Josef Römer, Stanislav Devátý and Václav Havel in Zlín
Josef Römer, Stanislav Devátý and Václav Havel in Zlín
zdroj: Josef Römer

Josef Römer was born on 7 October 1955 in the then Gottwaldov (Zlín). He spent his early childhood with his parents in South Bohemia and in 1963 returned to Moravia. In 1969 the family was significantly marked by his mother‘s job dismissal, as she spoke openly against the occupation of Czechoslovakia by the Warsaw Pact troops. After elementary school Josef joined the agricultural school in Kladruby nad Labem, where he trained as a horse breeder. In the second half of the 1970s he went to Prague, where he worked in the company Engineering and Industrial Buildings (IPS) and participated in the construction of the Devil‘s housing estate. At that time he began attending the American Embassy and attended cultural events there. After completing the recruitment contract with IPS, he moved to work at CSA at Ruzyne Airport. While working at the Ruzyně airport, he saw a plan to leave Czechoslovakia. However, on January 27, 1977, a few days before the planned escape, came an arrest, and several charges were subsequently made: preparation for an attempt to leave the Republic, preparation for threats to air safety and later also a crime of espionage for contacts with US embassy diplomats.
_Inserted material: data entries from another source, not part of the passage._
/-- R346 to R350: a queue that is on takes the packet at its next slot once no other packet of it has yet to start: a bad one
halts the queue with its CODE and HEAD at its slot; one that waits stays until every earlier packet is done; and a good one is
taken, its event due from now on. -/
def Claims.PacketsAreTaken : Prop :=
  ∀ (s : State) (v : Fin 17) (q : Fin 64) (x : BitVec 64) (y : Queue) (b : BitVec 512) (inline : Bool), y = s.queue v q →
    y.en = true → y.err = false → y.skip = 0 → y.pos ≠ (x.setWidth 16).toNat % State.slots y → (∀ p ∈ y.pkts, p.started = true) →
    s.vfs[v].replay = none → s.vfHeld v = false → s.slotPacket y y.pos = (b, inline) →
    let nibs := ((s.partOfVf v).map s.nibCount).getD 0
    (∀ c, pktBad b nibs (v == 0) = some c → ∃ t, exec (.qtail v q x) s = .next t ∧ t.mem = s.mem ∧ t.nibs = s.nibs ∧
      (t.queue v q).err = true ∧ (t.queue v q).code = BitVec.ofNat 8 c ∧ (t.queue v q).head = BitVec.ofNat 16 y.pos ∧
      (t.queue v q).pkts = y.pkts ∧ t.vfs[v].msix[2] = s.vfs[v].msix[2] + 1) ∧
    (pktBad b nibs (v == 0) = none → pktField b 0 1 = 6 →
      s.loopBad { y with tail := x.setWidth 16 } y.pos (pktField b 0x22 1) = true →
      ∃ t, exec (.qtail v q x) s = .next t ∧ t.mem = s.mem ∧ t.nibs = s.nibs ∧ (t.queue v q).err = true ∧
        (t.queue v q).code = 4 ∧ (t.queue v q).head = BitVec.ofNat 16 y.pos ∧ (t.queue v q).pkts = y.pkts) ∧
    (pktBad b nibs (v == 0) = none →
      (pktField b 0 1 = 6 → s.loopBad { y with tail := x.setWidth 16 } y.pos (pktField b 0x22 1) = false) →
      (pktWaits b = true → (∃ p ∈ y.pkts, p.done = false) → ∃ t, exec (.qtail v q x) s = .next t ∧ t.agenda = s.agenda ∧
        t.queue v q = { y with tail := x.setWidth 16 }) ∧
      ((pktWaits b = true → ∀ p ∈ y.pkts, p.done = true) →
        (∀ p ∈ y.pkts, p.done = false → pktField p.bits 0 1 ≠ 5 ∧ pktField p.bits 0 1 ≠ 6) → ∃ t c p, exec (.qtail v q x) s = .next t ∧ t.mem = s.mem ∧ t.nibs = s.nibs ∧ s.cycle ≤ c ∧
        t.agenda = s.agenda ++ [(c, pktEvent b s.nextId)] ∧ (t.queue v q).pkts = y.pkts ++ [p] ∧ p.id = s.nextId ∧ p.bits = b ∧
        p.slot = y.pos ∧ p.started = false ∧ p.done = false ∧ p.paid = false ∧ (t.queue v q).pos = (y.pos + 1) % State.slots y)) ∧
    ∀ op, op = pktField b 0 1 →
      (pktNamed op = none → pktBad b nibs (v == 0) = some 1) ∧
      ((pktNamed op).isSome = true → 0x20 ≤ op → v ≠ 0 → pktBad b nibs (v == 0) = some 3) ∧
      (∀ l, pktNamed op = some l → op < 0x20 ∨ v = 0 →
        (pktReserved b l = true ∨ pktRange b nibs = true → pktBad b nibs (v == 0) = some 2) ∧
        (pktReserved b l = false → pktRange b nibs = false → pktBad b nibs (v == 0) = none))

/-- Command queues are offered packets and take them. Turning on a queue of a virtual function without a partition is log
entry 38; the order of codes is log entry 40. -/
def Obligations.QueuesAndPackets : Prop :=
  Claims.QueuesAreOffered ∧ Claims.PacketsAreTaken

/-- R350, R356: what NOP, FENCE, WAITMEM, SIGNALMEM, COND, LOOP and COPY do, each after the completions that it waits for,
once its accesses wait at no border. -/
def Claims.PacketsRun : Prop :=
  ∀ (s : State) (id : Nat) (v : Fin 17) (q : Fin 64) (p : Packet) (u : State), s.findPacket id = some (v, q, p) → p.id = id →
    s.Runs v p → u = s.startPacket v q p →
    let f := pktField p.bits
    let finishes := fun (i : Instr) (w : State) (status : Nat) => ∃ t, exec i s = .next t ∧ Finished w t v q p status
    let word := u.pktLoad v q (BitVec.ofNat 64 (f 8 8)) 8
    let holds := fun (x : Nat) =>
      (f 0x20 1 = 0 → x &&& f 0x18 8 = f 0x10 8) ∧ (f 0x20 1 = 1 → x &&& f 0x18 8 ≠ f 0x10 8) ∧
      (f 0x20 1 = 2 → f 0x10 8 ≤ x &&& f 0x18 8) ∧ (3 ≤ f 0x20 1 → x &&& f 0x18 8 < f 0x10 8)
    ClocksOnly { s with vfs := u.vfs } u ∧
    finishes (.nopPacket id) u 0 ∧ finishes (.fence id) u 0 ∧
    (∀ i ∈ [Instr.waitmem id, .waitmemPoll id, .cond id], word = none → finishes i (u.haltFault v q) 1) ∧
    (word = none → finishes (.loop id)
      ((u.modQueue v q (fun y => { y with inlined := y.inlined.filter (fun x => x.1 != p.slot) })).haltFault v q) 1) ∧
    (∀ x w, word = some (x, w) → ClocksOnly u w ∧
      (∀ i ∈ [Instr.waitmem id, .waitmemPoll id], (holds x → finishes i w 0) ∧
        (¬ holds x → ∃ t, exec i s = .next t ∧ t.mem = s.mem ∧ t.nibs = s.nibs ∧ (s.cycle + 256, .waitmemPoll id) ∈ t.agenda)) ∧
      (holds x → finishes (.cond id) w 0) ∧
      (¬ holds x → finishes (.cond id) (w.modQueue v q (fun y => { y with skip := f 0x22 2 })) 0) ∧
      (∀ n, n = (match (w.queue v q).loop with | some (slot, n) => if slot = p.slot then n else 0 | none => 0) →
        let first := (p.slot + State.slots (w.queue v q) - f 0x22 1) % State.slots (w.queue v q)
        (holds x → f 0x24 4 = 0 ∨ n < f 0x24 4 → ∃ t, exec (.loop id) s = .next t ∧ t.mem = s.mem ∧ t.nibs = s.nibs ∧
          let z := w.modQueue v q (fun y => { y with
            loop := some (p.slot, n + 1), pos := first, head := BitVec.ofNat 16 first
            pkts := y.pkts.filter (fun x => x.id != id), clk := some (match y.clk with | some c => Clk.max c (w.agentClk v q) | none => w.agentClk v q) })
          t.queue v q = (z.pump v q State.pumpFuel).queue v q ∧ t.agenda = (z.pump v q State.pumpFuel).agenda) ∧
        (¬ holds x ∨ (f 0x24 4 ≠ 0 ∧ f 0x24 4 ≤ n) →
          finishes (.loop id) (w.modQueue v q (fun y => { y with
            loop := none, head := BitVec.ofNat 16 y.pos, inlined := y.inlined.filter (fun x => x.1 != p.slot) })) 0))) ∧
    (let a := BitVec.ofNat 64 (f 8 8)
     (f 0x18 1 = 0 → (∀ w, u.pktStore v q a 8 (f 0x10 8) = some w → finishes (.signalmem id) w 0) ∧
       (u.pktStore v q a 8 (f 0x10 8) = none → finishes (.signalmem id) (u.haltFault v q) 1)) ∧
     (f 0x18 1 ≠ 0 → (u.pktAdd v q a (f 0x10 8) = none → finishes (.signalmem id) (u.haltFault v q) 1) ∧
       ∀ part r, u.queuePart v (s.queue v q).root = some part → Memory.wf s.mem = true → r.size = 8 →
         u.hostPieces part (s.queue v q).root true (State.cellPieces a 0 8 2) [] = some [r] → ∃ w, finishes (.signalmem id) w 0 ∧
         Memory.read w.mem r.pa 8 = (Memory.read s.mem r.pa 8 + f 0x10 8) % 2 ^ 64 ∧
         (∀ b, b < r.pa ∨ r.pa + 8 ≤ b → Memory.get w.mem b = Memory.get s.mem b) ∧
         w.agentClk v q = (u.writeStamp r.pa (u.agentClk v q)).1)) ∧
    (let len := f 0x18 8
     let src := BitVec.ofNat 64 (f 8 8 + p.iters)
     let dst := BitVec.ofNat 64 (f 0x10 8 + p.iters)
     let n := min (len - p.iters) (min (64 - src.toNat % 64) (64 - dst.toNat % 64))
     ∀ x z w, ((f 0x20 1).testBit 0 = true → x = Memory.read s.hostMem src.toNat n ∧ z = u) →
       ((f 0x20 1).testBit 0 = false → u.pktLoad v q src n = some (x, z)) →
       ((f 0x20 1).testBit 1 = true → w = { z with hostMem := Memory.write z.hostMem dst.toNat n x }) →
       ((f 0x20 1).testBit 1 = false → z.pktStore v q dst n x = some w) →
       (len ≤ p.iters + n → finishes (.copy id) w 0) ∧
       (p.iters + n < len → ∃ t c, exec (.copy id) s = .next t ∧ t.mem = w.mem ∧ t.nibs = s.nibs ∧ s.cycle ≤ c ∧
         (c, .copy id) ∈ t.agenda ∧ (w.Drained v q → t.hostMem = w.hostMem) ∧
         ∀ r ∈ (t.queue v q).pkts, r.id = id → id < s.nextId → r.iters = p.iters + n))

/-- R338, R343, R350, R357, R358: CAPSTART clears the status block, opens the capture with its regions, captures itself and
opens the gates of its launches; CAPSTOP writes the size and closes them; SNAPSHOT appends a region to an open capture; and an
item goes behind the last one, or sets FULL where it has no room. -/
def Claims.CapturesAreKept : Prop :=
  (∀ (s : State) (id : Nat) (v : Fin 17) (q : Fin 64) (p : Packet) (u : State), s.findPacket id = some (v, q, p) → p.id = id →
    s.Runs v p → u = s.startPacket v q p →
    let f := pktField p.bits
    let finishes := fun (i : Instr) (w : State) => ∃ t, exec i s = .next t ∧ Finished w t v q p 0
    let area := BitVec.ofNat 64 (f 8 8)
    let opens := fun (w : State) (regions : List (Word × Word)) => ((((w.capWrite area 64 0).modQueue v q (fun y =>
      { y with capture := some ⟨area, BitVec.ofNat 64 (f 0x10 8), 64, regions⟩ })).capItem v q 1 64 0 0 p.bits.toNat).gateQueue v q
        true)
    (f 0x20 1 = 0 → finishes (.capstart id) (opens u [])) ∧
    (f 0x20 1 ≠ 0 → ∀ x w, u.pktLoad v q (BitVec.ofNat 64 (f 0x18 8)) (16 * f 0x20 1) = some (x, w) →
      finishes (.capstart id) (opens w ((List.range (f 0x20 1)).map (fun i =>
        (BitVec.ofNat 64 (x / 2 ^ (128 * i)), BitVec.ofNat 64 (x / 2 ^ (128 * i + 64))))))) ∧
    ((s.queue v q).capture = none → finishes (.capstop id) (u.gateQueue v q false)) ∧
    (∀ c, (s.queue v q).capture = some c → finishes (.capstop id)
      (((u.capWrite (c.area + 8) 8 c.used).modQueue v q (fun y => { y with capture := none })).gateQueue v q false)) ∧
    (let w : Fin 17 := Fin.ofNat 17 (f 8 1)
     let x : Fin 64 := Fin.ofNat 64 (f 9 1)
     (s.partOfVf w = none ∨ (s.queue w x).capture = none → finishes (.snapshot id) u) ∧
     ((s.partOfVf w).isSome = true → (s.queue w x).capture.isSome = true → ∀ d z,
       (u.agentWait w x p.clk).pktLoad w x (BitVec.ofNat 64 (f 0x10 8)) (f 0x18 8) = some (d, z) →
       finishes (.snapshot id) (z.capItem w x 2 (f 0x18 8) (BitVec.ofNat 64 (f 0x10 8)) 0 d)))) ∧
  (∀ (s : State) (v : Fin 17) (q : Fin 64) (on : Bool) (n : NibId) (k : Fin 8), (∃ b, (n, b) ∈ s.nibs) →
    let mine := (s.stroke n k).ctx.owner = some (v, q)
    (mine → (s.gateQueue v q on).stroke n k =
      if on = true then { s.stroke n k with gateOn := true } else { s.stroke n k with gateOff := true }) ∧
    (¬ mine → (s.gateQueue v q on).stroke n k = s.stroke n k)) ∧
  ∀ (s : State) (v : Fin 17) (q : Fin 64) (kind len crcs data : Nat) (va : Word) (c : Capture), (s.queue v q).capture = some c →
    Memory.wf s.hostMem = true → kind < 256 → len < 2 ^ 64 → crcs < 2 ^ 256 →
    let size := 64 + (len + 63) / 64 * 64
    let a := (c.area + BitVec.ofNat 64 c.used).toNat
    let t := s.capItem v q kind len va crcs data
    (c.used + size ≤ c.size.toNat → a + size < 2 ^ 64 → Memory.read t.hostMem a 8 = kind ∧ Memory.read t.hostMem (a + 8) 8 = len ∧
      Memory.read t.hostMem (a + 16) 8 = va.toNat ∧ Memory.read t.hostMem (a + 32) 32 = crcs ∧
      Memory.read t.hostMem (a + 64) (size - 64) = data % 2 ^ (8 * (size - 64)) ∧
      (∀ b, b < a ∨ a + size ≤ b → Memory.get t.hostMem b = Memory.get s.hostMem b) ∧
      (t.queue v q).capture = some { c with used := c.used + size } ∧ t.mem = s.mem) ∧
    (c.size.toNat < c.used + size → Memory.read t.hostMem c.area.toNat 8 = Memory.read s.hostMem c.area.toNat 8 ||| 2 ∧
      (∀ b, b < c.area.toNat ∨ c.area.toNat + 8 ≤ b → Memory.get t.hostMem b = Memory.get s.hostMem b) ∧ t.vfs = s.vfs ∧ t.mem = s.mem)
On the basis of the testimony of a friend who served in the missile troops of the Czechoslovak People‘s Army, another military trial with Josef was iniciated for alleged disclosure of a military secret. He spent two and a half years in custody in Ruzyně. He was sentenced to serve thirteen years in prison and served his sentence in full without three weeks in Valdice. He was released on January 3, 1990. After his return to Zlín he worked for the Civic Forum and SPUSA. Later he started doing business in tourism. He still lives in Zlín today.